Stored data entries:

/-- CFG_LOAD to CFG_SCAN_STATUS, FW_UPDATE and FW_ACTIVATE (R359, R360, R327). A command that its gates, its length and its checks let through has the effect and the answer that its clause gives. -/
def Obligations.ConfigurationCommands : Prop :=
  (Answers .cfgStatus specCfgStatus (fun _ _ _ => none)
    (fun _ _ s =>
  (ansOk (leBytes 1 (cfgState s) ++ leBytes 1 (b2n s.sys.cfgErr) ++ leBytes 1 s.sys.bootSrc.toNat ++
    leBytes 1 (b2n s.cfg.usedFallback + 2 * b2n s.peat.readOnly) ++ leBytes 1 s.peat.primary ++ leBytes 1 s.peat.fallback ++ zeros 2 ++
    leBytes 8 s.cfg.lastResult.toNat ++ beBytes 48 (plotAt s 0).meas.toNat), s))) ∧
  (Answers .cfgDir specCfgDir (fun _ _ _ => none)
    (fun _ _ s => (ansOk ((List.range 32).flatMap (fun e => dirBytes (imageAt s e))), s))) ∧
  (Answers .cfgScanStatus specCfgScanStatus cfgScanStatusChecks
    (fun w p s =>
    let c := s.cfg
    let x := plotAt s w.plot
    let b := decide (w.hz = .b)
    let addrs := if b then x.scanAddrs else []
    (ansOk (leBytes 4 c.lastLapMs ++ leBytes 1 (min 255 (256 * c.scanned / max 1 (framesTotal s))) ++
        leBytes 1 (if u8 p 0 = 1 then u8 p 1 else b2n c.scanFatal) ++ leBytes 2 addrs.length ++
        leBytes 4 (ctrWord (if b then x.scanCorr else c.corr)) ++ leBytes 4 (ctrWord (if b then x.scanEss else c.essCorr)) ++
        leBytes 4 (ctrWord (if b then x.scanUncorr else c.uncorr)) ++ addrs.flatMap (leBytes 4)),
     if u8 p 0 = 1 then modCfg s (fun c => { c with scanFatal := decide (u8 p 1 = 1) }) else s))) ∧
  (∀ (s : State) (m : Fin 24) (i : Fin 8) (p : Bytes),
    mayRun specCfgLoad s m i p = true → cfgLoadChecks (asker s m i) p (running s m.val i.val) = none →
    jobRoom s [(.shell, false)] = true →
    exec (.cfgLoad m i p) s = .next (reply
      (let t := jobStarted (running s m.val i.val) (asker s m i) 0x0100 p [(.shell, false)]
       { t with sys := { t.sys with cfgErr := false } })
      m.val i.val 0x0100 { status := stJob, job := s.mgmt.nextJob })) ∧
  (StartsJob .cfgClear specCfgClear cfgClearChecks (fun _ _ _ => [(.shell, false)])) ∧
  (StartsJob .cfgStore specCfgStore cfgStoreChecks (fun _ _ _ => [(.peatImages, false)])) ∧
  (StartsJob .cfgErase specCfgErase cfgEraseChecks (fun _ _ _ => [(.peatImages, false)])) ∧
  (StartsJob .cfgBootSet specCfgBootSet cfgBootSetChecks (fun _ _ _ => [(.peatImages, false)])) ∧
  (StartsJob .cfgReadback specCfgReadback cfgReadbackChecks
    (fun _ p _ => [(if u8 p 0 = 0 then .shell else .plot (u8 p 0), false)])) ∧
  (∀ (s : State) (m : Fin 24) (i : Fin 8) (p : Bytes),
    mayRun specFwUpdate s m i p = true → fwUpdateChecks (asker s m i) p (running s m.val i.val) = none →
    (u64 p 8 ≠ 0 → jobRoom s [(.fw, false)] = true →
      exec (.fwUpdate m i p) s = .next (reply (jobStarted (running s m.val i.val) (asker s m i) 0x0109 p [(.fw, false)])
        m.val i.val 0x0109 { status := stJob, job := s.mgmt.nextJob })) ∧
    (u64 p 8 = 0 → u32 p 4 = (piecesOf s).2.length → ((piecesOf s).2 = [] ∨ (piecesOf s).1 = u32 p 0) →
      (piecesOf s).2.length + (p.length - 16) < u32 p 0 →
      exec (.fwUpdate m i p) s = .next (reply
        { (running s m.val i.val) with mgmt := { s.mgmt with pieces := some (u32 p 0, (piecesOf s).2 ++ p.drop 16, now s) } }
        m.val i.val 0x0109 (ansOk []))) ∧
    (u64 p 8 = 0 → u32 p 4 ≠ (piecesOf s).2.length → (piecesOf s).2.length + (p.length - 16) ≤ u32 p 0 →
      exec (.fwUpdate m i p) s = .next (reply
        { (running s m.val i.val) with mgmt := { s.mgmt with pieces := none } } m.val i.val 0x0109 (badArg 4))) ∧
    (u64 p 8 = 0 → u32 p 4 = (piecesOf s).2.length → ((piecesOf s).2 = [] ∨ (piecesOf s).1 = u32 p 0) →
      (piecesOf s).2.length + (p.length - 16) = u32 p 0 → jobRoom s [(.fw, false)] = true →
      exec (.fwUpdate m i p) s = .next (reply
        (let t := jobStarted (running s m.val i.val) (asker s m i) 0x0109 (p.take 16) [(.fw, false)]
         modJob { t with mgmt := { t.mgmt with pieces := none } } s.mgmt.nextJob
           (fun x => { x with data := (piecesOf s).2 ++ p.drop 16 }))
        m.val i.val 0x0109 { status := stJob, job := s.mgmt.nextJob }))) ∧
  (∀ (s : State) (m : Fin 24) (i : Fin 8) (p : Bytes),
    mayRun specFwActivate s m i p = true → s.mgmt.restartFw = false → jobSure s = false → anyHeld s [.fw] = false →
    exec (.fwActivate m i p) s = .next (
      if slotAccepted s (otherSlot s) then
        restartBegin (reply { (running s m.val i.val) with mgmt := { s.mgmt with restartFw := true } } m.val i.val 0x010A (ansOk [])) 3
      else reply (running s m.val i.val) m.val i.val 0x010A (badArg 0)))
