/-! ## modCrc -/

@[simp] theorem modCrc_pending (s : State) (n : Nat) (f : Crc → Crc) : (modCrc s n f).pending = s.pending := rfl
@[simp] theorem modCrc_sys (s : State) (n : Nat) (f : Crc → Crc) : (modCrc s n f).sys = s.sys := rfl
@[simp] theorem modCrc_vault (s : State) (n : Nat) (f : Crc → Crc) : (modCrc s n f).vault = s.vault := rfl
@[simp] theorem modCrc_plots (s : State) (n : Nat) (f : Crc → Crc) : (modCrc s n f).plots = s.plots := rfl
@[simp] theorem modCrc_mbxs (s : State) (n : Nat) (f : Crc → Crc) : (modCrc s n f).mbxs = s.mbxs := rfl
@[simp] theorem modCrc_fns (s : State) (n : Nat) (f : Crc → Crc) : (modCrc s n f).fns = s.fns := rfl
@[simp] theorem modCrc_mgmt (s : State) (n : Nat) (f : Crc → Crc) : (modCrc s n f).mgmt = s.mgmt := rfl
@[simp] theorem modCrc_evt (s : State) (n : Nat) (f : Crc → Crc) : (modCrc s n f).evt = s.evt := rfl
@[simp] theorem modCrc_dumps (s : State) (n : Nat) (f : Crc → Crc) : (modCrc s n f).dumps = s.dumps := rfl
@[simp] theorem modCrc_pce (s : State) (n : Nat) (f : Crc → Crc) : (modCrc s n f).pce = s.pce := rfl
@[simp] theorem modCrc_flows (s : State) (n : Nat) (f : Crc → Crc) : (modCrc s n f).flows = s.flows := rfl
@[simp] theorem modCrc_quarters (s : State) (n : Nat) (f : Crc → Crc) : (modCrc s n f).quarters = s.quarters := rfl
@[simp] theorem modCrc_silt (s : State) (n : Nat) (f : Crc → Crc) : (modCrc s n f).silt = s.silt := rfl
@[simp] theorem modCrc_tilth (s : State) (n : Nat) (f : Crc → Crc) : (modCrc s n f).tilth = s.tilth := rfl
@[simp] theorem modCrc_kstacks (s : State) (n : Nat) (f : Crc → Crc) : (modCrc s n f).kstacks = s.kstacks := rfl
@[simp] theorem modCrc_peat (s : State) (n : Nat) (f : Crc → Crc) : (modCrc s n f).peat = s.peat := rfl
@[simp] theorem modCrc_cfg (s : State) (n : Nat) (f : Crc → Crc) : (modCrc s n f).cfg = s.cfg := rfl
@[simp] theorem modCrc_dbg (s : State) (n : Nat) (f : Crc → Crc) : (modCrc s n f).dbg = s.dbg := rfl
@[simp] theorem modCrc_io (s : State) (n : Nat) (f : Crc → Crc) : (modCrc s n f).io = s.io := rfl
@[simp] theorem modCrc_tele (s : State) (n : Nat) (f : Crc → Crc) : (modCrc s n f).tele = s.tele := rfl
@[simp] theorem modCrc_host (s : State) (n : Nat) (f : Crc → Crc) : (modCrc s n f).host = s.host := rfl

/-! ## modGrit -/

@[simp] theorem modGrit_pending (s : State) (n : Nat) (f : Grit → Grit) : (modGrit s n f).pending = s.pending := rfl
@[simp] theorem modGrit_sys (s : State) (n : Nat) (f : Grit → Grit) : (modGrit s n f).sys = s.sys := rfl
@[simp] theorem modGrit_vault (s : State) (n : Nat) (f : Grit → Grit) : (modGrit s n f).vault = s.vault := rfl
@[simp] theorem modGrit_plots (s : State) (n : Nat) (f : Grit → Grit) : (modGrit s n f).plots = s.plots := rfl
@[simp] theorem modGrit_mbxs (s : State) (n : Nat) (f : Grit → Grit) : (modGrit s n f).mbxs = s.mbxs := rfl
@[simp] theorem modGrit_fns (s : State) (n : Nat) (f : Grit → Grit) : (modGrit s n f).fns = s.fns := rfl
@[simp] theorem modGrit_mgmt (s : State) (n : Nat) (f : Grit → Grit) : (modGrit s n f).mgmt = s.mgmt := rfl
@[simp] theorem modGrit_evt (s : State) (n : Nat) (f : Grit → Grit) : (modGrit s n f).evt = s.evt := rfl
@[simp] theorem modGrit_dumps (s : State) (n : Nat) (f : Grit → Grit) : (modGrit s n f).dumps = s.dumps := rfl
@[simp] theorem modGrit_pce (s : State) (n : Nat) (f : Grit → Grit) : (modGrit s n f).pce = s.pce := rfl
@[simp] theorem modGrit_flows (s : State) (n : Nat) (f : Grit → Grit) : (modGrit s n f).flows = s.flows := rfl
@[simp] theorem modGrit_quarters (s : State) (n : Nat) (f : Grit → Grit) : (modGrit s n f).quarters = s.quarters := rfl
@[simp] theorem modGrit_silt (s : State) (n : Nat) (f : Grit → Grit) : (modGrit s n f).silt = s.silt := rfl
@[simp] theorem modGrit_tilth (s : State) (n : Nat) (f : Grit → Grit) : (modGrit s n f).tilth = s.tilth := rfl
@[simp] theorem modGrit_kstacks (s : State) (n : Nat) (f : Grit → Grit) : (modGrit s n f).kstacks = s.kstacks := rfl
@[simp] theorem modGrit_peat (s : State) (n : Nat) (f : Grit → Grit) : (modGrit s n f).peat = s.peat := rfl
@[simp] theorem modGrit_cfg (s : State) (n : Nat) (f : Grit → Grit) : (modGrit s n f).cfg = s.cfg := rfl
@[simp] theorem modGrit_dbg (s : State) (n : Nat) (f : Grit → Grit) : (modGrit s n f).dbg = s.dbg := rfl
@[simp] theorem modGrit_io (s : State) (n : Nat) (f : Grit → Grit) : (modGrit s n f).io = s.io := rfl
@[simp] theorem modGrit_tele (s : State) (n : Nat) (f : Grit → Grit) : (modGrit s n f).tele = s.tele := rfl
@[simp] theorem modGrit_host (s : State) (n : Nat) (f : Grit → Grit) : (modGrit s n f).host = s.host := rfl
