/-- The hypotheses of ProfileCommands. -/
theorem witness_ProfileCommands :
    Starts specProfileLoad profileLoadChecks (fun _ p _ => [(.profile (u8 p 0), false)]) ∧
    Starts specProfileSwap profileSwapChecks (fun _ p _ =>
    let n := u8 p 0
    [(.profile n, false), (.agents n, false)]) ∧
    Admits specProfileUnload profileUnloadChecks ∧
    Starts specProfileRead profileReadChecks (fun _ p _ => [(.profile (u8 p 0), false)]) ∧
    Admits specProfileStats (fun _ p s =>
    let rules := match (profileAt s (u8 p 0)).active with | some b => bkRules b | none => 0
    firstRefusal [profileNum p, flag01 p 1, chk (decide (4 * rules ≤ u32 p 4)) (badArg 4), aligned p 8]) ∧
    Starts specHomeMapSet homeMapSetChecks (fun _ p s =>
    let i := u8 p 0
    let e := homeOf p
    let ps := homeProfiles s i e
    ((.homeEntry i, false) :: ps.map (fun n => (.agents n, false)))) ∧
    Admits specHomeMapRead (fun _ p _ => if u8 p 0 < 64 then none else some (badArg 0)) ∧
    Starts specAgentBind agentBindChecks (fun _ p s => if u8 p 0 = 0 then
    (.agentSet (u16 p 2) (u16 p 4), false) ::
      ((bindAgents p).filter (bindQuiesces s (contextOf p))).map (fun a => (Func.agentRange a 1, false)) else [(.linkRange (u8 p 1), false)]) ∧
    Admits specAgentRead agentReadChecks ∧
    Admits specPceSfAssign (fun _ p s => firstRefusal [kaoAbsent s (u64 p 0) (sfSize s),
      chk (s.pce.sfBase.isNone && decide (u64 p 0 % 0x200000 = 0) &&
        (plotAt s 0).res.windows.any (fun x => decide (x.base ≤ u64 p 0 ∧ u64 p 0 + sfSize s ≤ x.base + 2 ^ x.sizeLog2))) (badArg 0)]) ∧
    Starts specPceRemap pceRemapChecks (fun _ _ _ => [(.allAgents, false)]) ∧
    Admits specPceStatus pceStatusChecks :=
  ⟨⟨up, 0, 0, zeros 16, by decide, by decide, by decide⟩,
    ⟨shadowed, 0, 0, zeros 8, by decide, by decide, by decide⟩,
    ⟨up, 0, 0, zeros 4, by decide, by decide⟩,
    ⟨prof 0#128 id, 0, 0, zeros 4 ++ [64#8, 4#8] ++ zeros 10, by decide +kernel, by decide +kernel, by decide +kernel⟩,
    ⟨up, 0, 0, zeros 16, by decide +kernel, by decide +kernel⟩,
    ⟨up, 0, 0, zeros 32, by decide, by decide, by decide⟩,
    ⟨up, 0, 0, zeros 4, by decide, by decide⟩,
    ⟨up, 0, 0, [1#8] ++ zeros 27, by decide, by decide, by decide⟩,
    ⟨up, 0, 0, zeros 4, by decide, by decide⟩,
    ⟨windowed 33, 0, 0, zeros 8, by decide, by decide⟩,
    ⟨up, 0, 0, zeros 24, by decide, by decide, by decide⟩,
    ⟨up, 0, 0, zeros 4, by decide, by decide⟩⟩

/-- The hypotheses of PlotCommands. -/
theorem witness_PlotCommands :
    Admits specPlotCreate plotCreateChecks ∧
    Admits specPlotChange plotChangeChecks ∧
    (∃ (s : State) (m : Fin 24) (i : Fin 8) (p : Bytes), mayRun specPlotDestroy s m i p = true ∧
      plotDestroyChecks (asker s m i) p (running s m.val i.val) = none ∧ jobRoom s [] = true) ∧
    Admits specPlotReset plotResetChecks ∧
    (∃ (s : State) (m : Fin 24) (p : Bytes), m.val ≤ 18 ∧ (plotAt s (u8 p 0)).zeroing = true) ∧
    Starts specPlotLoad plotLoadChecks (fun _ p s =>
    let q := u8 p 0
    let r := (plotAt s q).res
    ((.plot q, false) :: (if r.agentCount = 0 then [] else [(.agentRange r.agentBase r.agentCount, false)]))) ∧
    Admits specPlotStatus plotStatusChecks :=
  ⟨⟨up, 0, 0, [1#8, 1#8, 1#8, 0#8, 1#8] ++ zeros 27 ++ [16#8, 0#8, 16#8, 0#8], by decide, by decide⟩,
    ⟨up, 0, 0, zeros 32, by decide, by decide⟩,
    ⟨live, 0, 0, [1#8] ++ zeros 3, by decide, by decide, by decide⟩,
    ⟨live, 0, 0, [1#8] ++ zeros 3, by decide, by decide⟩,
    ⟨modPlot up 0 (fun x => { x with zeroing := true }), 0, [], by decide, by decide⟩,
    ⟨live, 0, 0, [1#8, 1#8] ++ zeros 22, by decide, by decide, by decide⟩,
    ⟨live, 0, 0, [1#8] ++ zeros 3, by decide, by decide⟩⟩

/-- The hypotheses of FlowCommands. -/
theorem witness_FlowCommands :
    Starts specFlowConfig flowConfigChecks (fun _ p _ =>
    let fs := cfgFlows p
    (fs.map (fun f => (.flow f, false)))) ∧
    Admits specFlowStatus flowStatusChecks ∧
    Admits specSlotLend slotLendChecks ∧
    Starts specSlotReclaim slotReclaimChecks (fun _ p _ =>
    let q := u8 p 0
    [(.slot q (u16 p 2), false)]) ∧
    Admits specGrnConfig grnConfigChecks ∧
    Admits specGrnStatus grnStatusChecks :=
  ⟨⟨up, 0, 0, zeros 2 ++ [1#8] ++ zeros 21, by decide, by decide, by decide⟩,
    ⟨up, 0, 0, zeros 4, by decide, by decide⟩,
    ⟨up, 0, 0, zeros 4, by decide, by decide⟩,
    ⟨modEslot up 0 0 (fun x => { x with lentTo := some 1 }), 0, 0, zeros 8, by decide, by decide, by decide⟩,
    ⟨up, 0, 0, [0#8, 0#8, 64#8, 0#8, 65#8, 0#8, 0#8, 0#8], by decide, by decide⟩,
    ⟨up, 0, 0, zeros 4, by decide, by decide⟩⟩

/-- The hypotheses of VaultCommands. -/
theorem witness_VaultCommands :
    Queued specKeyImport keyImportPre ∧
    Admits specKeyDrop keyDropChecks ∧
    Queued specAttest attestPre ∧
    Admits specVaultStatus (fun w _ s => if w.mbx = 0 ∧ w.hz = .a ∧ s.vault.randomOk = false then some (ansBad stFault 6) else none) ∧
    Starts specFuseProg fuseProgChecks (fun _ _ _ => [(.fuses, false)]) ∧
    Admits specBbramKeyWrite (fun _ _ s => bbramRight s) ∧
    Admits specBbramClear (fun _ _ s => bbramRight s) ∧
    Admits specTamperClear (fun _ _ _ => none) :=
  ⟨⟨tenant none, 1, 0, zeros 192, by decide +kernel, by decide +kernel⟩,
    ⟨tenant (some 0), 1, 0, [], by decide, by decide⟩,
    ⟨up, 0, 0, zeros 52, by decide, by decide⟩,
    ⟨up, 0, 0, [], by decide, by decide⟩,
    ⟨up, 0, 0, zeros 52, by decide, by decide, by decide⟩,
    ⟨up, 0, 0, zeros 32, by decide, by decide⟩,
    ⟨up, 0, 0, [], by decide, by decide⟩,
    ⟨up, 0, 0, [], by decide, by decide⟩⟩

Work to be completed: Each line in the records that carries "jobStarted" must be copied out.

Expected answer:
      (let t := jobStarted (running s m.val i.val) (asker s m i) 0x0100 p [(.shell, false)]
      exec (.fwUpdate m i p) s = .next (reply (jobStarted (running s m.val i.val) (asker s m i) 0x0109 p [(.fw, false)])
        (let t := jobStarted (running s m.val i.val) (asker s m i) 0x0109 (p.take 16) [(.fw, false)]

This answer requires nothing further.